After regaining his true past, the ‘honored citizen of Tristad’ had started to take everything too seriously. That said, for a man of his real age, approaching seventy, it was forgivable. Infect frowned at Patrick, moved away from him and muttered:
“We suffered your wailing for two years in Tristad, Mr. O’Grady…”
“It’s true, old man,” Nega said, sitting opposite Patrick. “You’ve gotten kinda boring!” She punched him playfully in the chest. “And do you know why?”
“I won’t drink!” Patrick cut her off as he finished quaffing his non-alcoholic ginger ale. “How many times do I have to say it?”
“You humans love your extremes,” Flaygray marveled. “You don’t have to make a vice of it, do you? Just drink a barrel or two and stop.”
“You demons have a different metabolism,” Patrick objected. “Anyway, I’m the clan manager now, I bear real responsibility!”
We could listen to the guardians and Patrick banter until morning, but I was so exhausted from the last few weeks that I interrupted their back-and-forth. Either my fatigue had built up or I was sick of making all the decisions. Overall, despite that our situation had not only failed to improve, but had gotten several times worse, I just yawned, listening as Manny weighed in as another expert on the influence of alcohol on sentient minds, and then Trixie as chief carouser of brothels. The little man noisily guzzled Leprechaun’s Uplifter and leaned against the window. He wasn’t formally included in the clan meeting, but it’s “easy to pick on the little guy!”, so we decided to let him stay within Crawler’s Dome of Silence.
The sound of commotion from outside. Trixie reported in alarm:
“The Montosaurus is fighting! Ripta too…” I jumped up from my stool, tense in expectation of Mogwai. “The dinosaurs are fighting!”
I reached the door first, opened it, looked outside and made sure there was no danger, then silently closed it. Then I said admonishingly:
“You’re not much of an alarm. Can’t you see they’re just playing, Veratrix?”
“But you told me to say if…”
Sighing, I explained:
“I told you to tell me if a stranger shows up and the beasts start fighting them!”
“Trixie not stupid,” the little man said, puffing out his cheeks and pointing at one of the orc newcomers from the Broken Axe clan. “There’s a stranger! And there are the beasts — fighting!”
“Nobody said you’re stupid.” Irita said, ruffling his hair.

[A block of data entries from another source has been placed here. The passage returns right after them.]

/-- One engine step of any command writes one register, the one `storeTarget` names, or none. -/
theorem exec_registers (h : exec i s = .next t) : RegisterEffect i s t := by
  cases i with
  | prepareAll g => exact exec_registers_group (g := g) (by simp) h
  | enableAll g => exact exec_registers_group (g := g) (by simp) h
  | disableAll g => exact exec_registers_group (g := g) (by simp) h
  | unprepareAll g => exact exec_registers_group (g := g) (by simp) h
  | selectMaster => exact exec_registers_select h
  | releaseMaster => exact exec_registers_release h
  | applyStartup cs => exact exec_registers_startup h
  | setFmtSysclk cs => exact exec_registers_rmw (.inl rfl) h
  | powerUp cs => exact exec_registers_rmw (.inr (.inl rfl)) h
  | powerDown cs => exact exec_registers_down h
  | setVolume c ch => exact exec_registers_volume h
  | getVolume c ch => exact exec_registers_get h
  | readSynced cs d => exact exec_registers_readSynced h
  | writeSynced cs d => exact exec_registers_rmw (.inr (.inr ⟨d, rfl⟩)) h

/-- Where a write is recorded, it was made. -/
theorem RegisterEffect.wrote {c : CodecId} {a v : Nat} {ok : Bool} (h : RegisterEffect i s t)
    (hr : recorded s t [.memWrite c a v ok]) : ∃ d : Answer, d.ok = ok ∧ WroteRegister i s t c a v d := by
  unfold recorded at hr
  rcases h with ⟨h, -⟩ | ⟨c', a', v', d, h⟩
  · exact absurd (by rw [hr]; simp) (h c a v ok)
  · have hh := h.history
    rw [hr] at hh
    simp at hh
    obtain ⟨rfl, rfl, rfl, rfl⟩ := hh
    exact ⟨d, rfl, h⟩

/-! ## The reference codec (R69 to R76) -/

/-- A taken write stores its value, whatever else it does (R70 to R72). -/
theorem RefCodec.take_reg (cfg : Config) (r : RefCodec) (a v : Nat) :
    (RefCodec.take cfg r a v).reg = Memory.write (resetDefault cfg) r.reg a v := by
  unfold RefCodec.take
  cases lsbChannel cfg a with
  | some ch => cases ch <;> rfl
  | none =>
    cases msbChannel cfg a with
    | none => rfl
    | some ch =>
      dsimp only
      split
      · cases ch <;> rfl
      · rfl

/-- A write leaves the other codec alone. -/
theorem RefModel.write_codec_ne (cfg : Config) (m : RefModel) {c c' : CodecId} (a v : Nat) (d : Answer) (h : c' ≠ c) :
    (m.write cfg c a v d).codec c' = m.codec c' := by
  unfold RefModel.write
  split
  · cases c <;> cases c' <;> first | rfl | exact absurd rfl h
  · rfl

/-- What a write does to its codec (R62, R76). -/
theorem RefModel.write_codec_same (cfg : Config) (m : RefModel) (c : CodecId) (a v : Nat) (d : Answer) :
    (m.write cfg c a v d).codec c =
      if m.plugged && (d.ok || d.taken) then RefCodec.take cfg (m.codec c) a v else m.codec c := by
  unfold RefModel.write
  split
  · cases c <;> rfl
  · rfl

/-- A write of one register leaves every other register alone. -/
theorem RefModel.write_readReg_ne (cfg : Config) (m : RefModel) {c c' : CodecId} {a b : Nat} (v : Nat) (d : Answer)
    (h : ¬(c' = c ∧ b = a)) :
    ((m.write cfg c a v d).codec c').readReg cfg b = (m.codec c').readReg cfg b := by
  by_cases hc : c' = c
  · subst hc
    rw [write_codec_same]
    split
    · unfold RefCodec.readReg
      rw [RefCodec.take_reg, Memory.read_write_ne _ _ _ (fun hb => h ⟨rfl, hb⟩)]
    · rfl
  · rw [write_codec_ne _ _ _ _ _ hc]

/-- The attenuation addresses of an instance differ (R7). -/
theorem att_addrs_ne {cfg : Config} (hok : configOk cfg = true) (ch ch' : Channel) :
    addrAttMsb cfg ch ≠ addrAttLsb cfg ch' ∧
    (ch ≠ ch' → addrAttMsb cfg ch ≠ addrAttMsb cfg ch' ∧ addrAttLsb cfg ch ≠ addrAttLsb cfg ch') := by
  have h := configOk_distinct hok
  simp [fixedAddrs] at h
  cases ch <;> cases ch' <;> simp [addrAttLsb, addrAttMsb] <;> omega

/-- The channel of an LSB register. -/
theorem lsbChannel_lsb {cfg : Config} (hok : configOk cfg = true) (ch : Channel) :
    lsbChannel cfg (addrAttLsb cfg ch) = some ch := by
  have h := configOk_distinct hok
  simp [fixedAddrs] at h
  cases ch <;> simp [addrAttLsb, lsbChannel]
  omega

/-- An MSB register is no LSB register. -/
theorem lsbChannel_msb {cfg : Config} (hok : configOk cfg = true) (ch : Channel) :
    lsbChannel cfg (addrAttMsb cfg ch) = none := by
  have h1 : addrAttMsb cfg ch ≠ cfg.addrAttLsb0 := (att_addrs_ne hok ch .ch0).1
  have h2 : addrAttMsb cfg ch ≠ cfg.addrAttLsb1 := (att_addrs_ne hok ch .ch1).1
  unfold lsbChannel
  rw [if_neg h1, if_neg h2]

/-- The channel of an MSB register. -/
theorem msbChannel_msb {cfg : Config} (hok : configOk cfg = true) (ch : Channel) :
    msbChannel cfg (addrAttMsb cfg ch) = some ch := by
  have h := configOk_distinct hok
  simp [fixedAddrs] at h
  cases ch <;> simp [addrAttMsb, msbChannel]
  omega

/-! ## Registers and frames -/

/-- The power state after a write (R142). -/
theorem CodecState.afterWrite_pd (cfg : Config) (a v : Nat) (ok : Bool) (x : CodecState) :
    (CodecState.afterWrite cfg a v ok x).pd =
      if a = cfg.addrFmtctl then (if ok then (if v &&& cfg.pdMask ≠ 0 then .down else .up) else .unknown)
      else x.pd := by
  unfold CodecState.afterWrite; cases ok <;> simp

/-- What follows a write leaves the power state and the shadow alone. -/
theorem afterAnswer_kept (i : Instr) (s : State) (ok : Bool) (x : CodecState) :
    (afterAnswer i s ok x).pd = x.pd ∧ (afterAnswer i s ok x).shadow = x.shadow := by
  unfold afterAnswer
  split
  · split <;> exact ⟨rfl, rfl⟩
  · exact ⟨rfl, rfl⟩
  · exact ⟨rfl, rfl⟩

/-- The read-modify-write value, bit by bit (R143). -/
theorem rmwValue_testBit (cfg : Config) (base clear set i : Nat) : (rmwValue cfg base clear set).testBit i =
    (decide (i < cfg.regDataBits) && (set.testBit i || (base.testBit i && !clear.testBit i))) := by
  simp only [rmwValue, clearBits, Nat.testBit_mod_two_pow, Nat.testBit_or, Nat.testBit_xor, Nat.testBit_and]
  cases base.testBit i <;> cases clear.testBit i <;> cases set.testBit i <;> simp

/-- A step leaves every codec register alone but the one `storeTarget` names. -/
theorem RegisterEffect.registersKeptBut (h : RegisterEffect i s t) (hc : t.cfg = s.cfg) :
    Machine.registersKeptBut s t (storeTarget i s) := by
  rcases h with ⟨-, hr, h⟩ | ⟨c, a, v, d, h⟩
  · intro c a _
    rw [hr, hc]
    refine ⟨State.shadow_congr hc c ?_ a, rfl⟩
    rcases h with h | ⟨cs, c', -, -, -, -, h⟩
    · rw [h]
    · rw [h]
      split
      · rename_i hh; subst hh; rfl
      · rfl
  · intro c' b hne
    rw [h.target] at hne
    have hn : ¬(c' = c ∧ b = a) := by rintro ⟨rfl, rfl⟩; exact hne rfl
    refine ⟨?_, ?_⟩
    · unfold State.shadow
      rw [hc, h.codec]
      by_cases hcc : c' = c
      · subst hcc
        rw [if_pos rfl, (afterAnswer_kept _ _ _ _).2, CodecState.afterWrite_shadow,
          Memory.read_write_ne _ _ _ (fun hb => hn ⟨rfl, hb⟩)]
      · rw [if_neg hcc]
    · rw [h.ref, hc]; exact RefModel.write_readReg_ne _ _ _ _ hn

/-- Setting one flag of one clock. -/
theorem ClockState.setPrepared_flags (c : ClockState) (k k' : Consumer) (b : Bool) :
    (c.setPrepared k b).flags k' = if k' = k then { c.flags k with prepared := b } else c.flags k' := by
  cases k <;> cases k' <;> rfl

theorem ClockState.setEnabled_flags (c : ClockState) (k k' : Consumer) (b : Bool) :
    (c.setEnabled k b).flags k' = if k' = k then { c.flags k with enabled := b } else c.flags k' := by
  cases k <;> cases k' <;> rfl

/-- The group of every clock is the present clocks (R22, R23). -/
theorem mem_groupBoth (cfg : Config) (k : Consumer) : k ∈ groupBoth cfg ↔ clockPresent cfg k = true := by
  unfold groupBoth groupLrclk clockPresent groupBclk
  cases cfg.clockShape <;> cases k <;> simp

/-! ## Running a command -/

/-- One engine step of a run. -/
theorem runExec_step {n : Nat} (hb : s.eng.busy = true) (h : exec i s = .next t) :
    runExec i (n + 1) s = runExec i n t := by
  simp [runExec, hb, h]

I returned to the table. Patrick, who never had much time for tact, shook his head and whispered so that Trixie couldn’t hear:
“That little guy has a screw loose. He came to the storehouse a little while ago and demanded Creeping Poisontail seeds. They’re easy to buy, but I asked him why he needed them. He just stamped his foot, blushed and kept demanding. Good thing that shaman was nearby, Ryg-tyg-har or whatever his name is… He explained that the little one dislikes the dark ones — they scare him. There’s a particularly fearsome ogre with two heads — he makes fun of the little guy, keeps trying to pick him up by one leg. So Trixie decided to plant poisontail in their camp, hoping they’d run away from the island. You keep an eye on him, young ones, or he’ll chase away all your allies!”
“Some help from the Sleepers,” I muttered. “Like a saboteur! We should send him to be a gardener for our enemies!”
Manny sighed heavily, exchanged glances with Gyula and answered:
“I’ll talk to his grandpa. Although you could do it yourself, Patrick. Old man Furtado is around here somewhere — Trixie got a capsule for him too. He mines ore with the best of them.”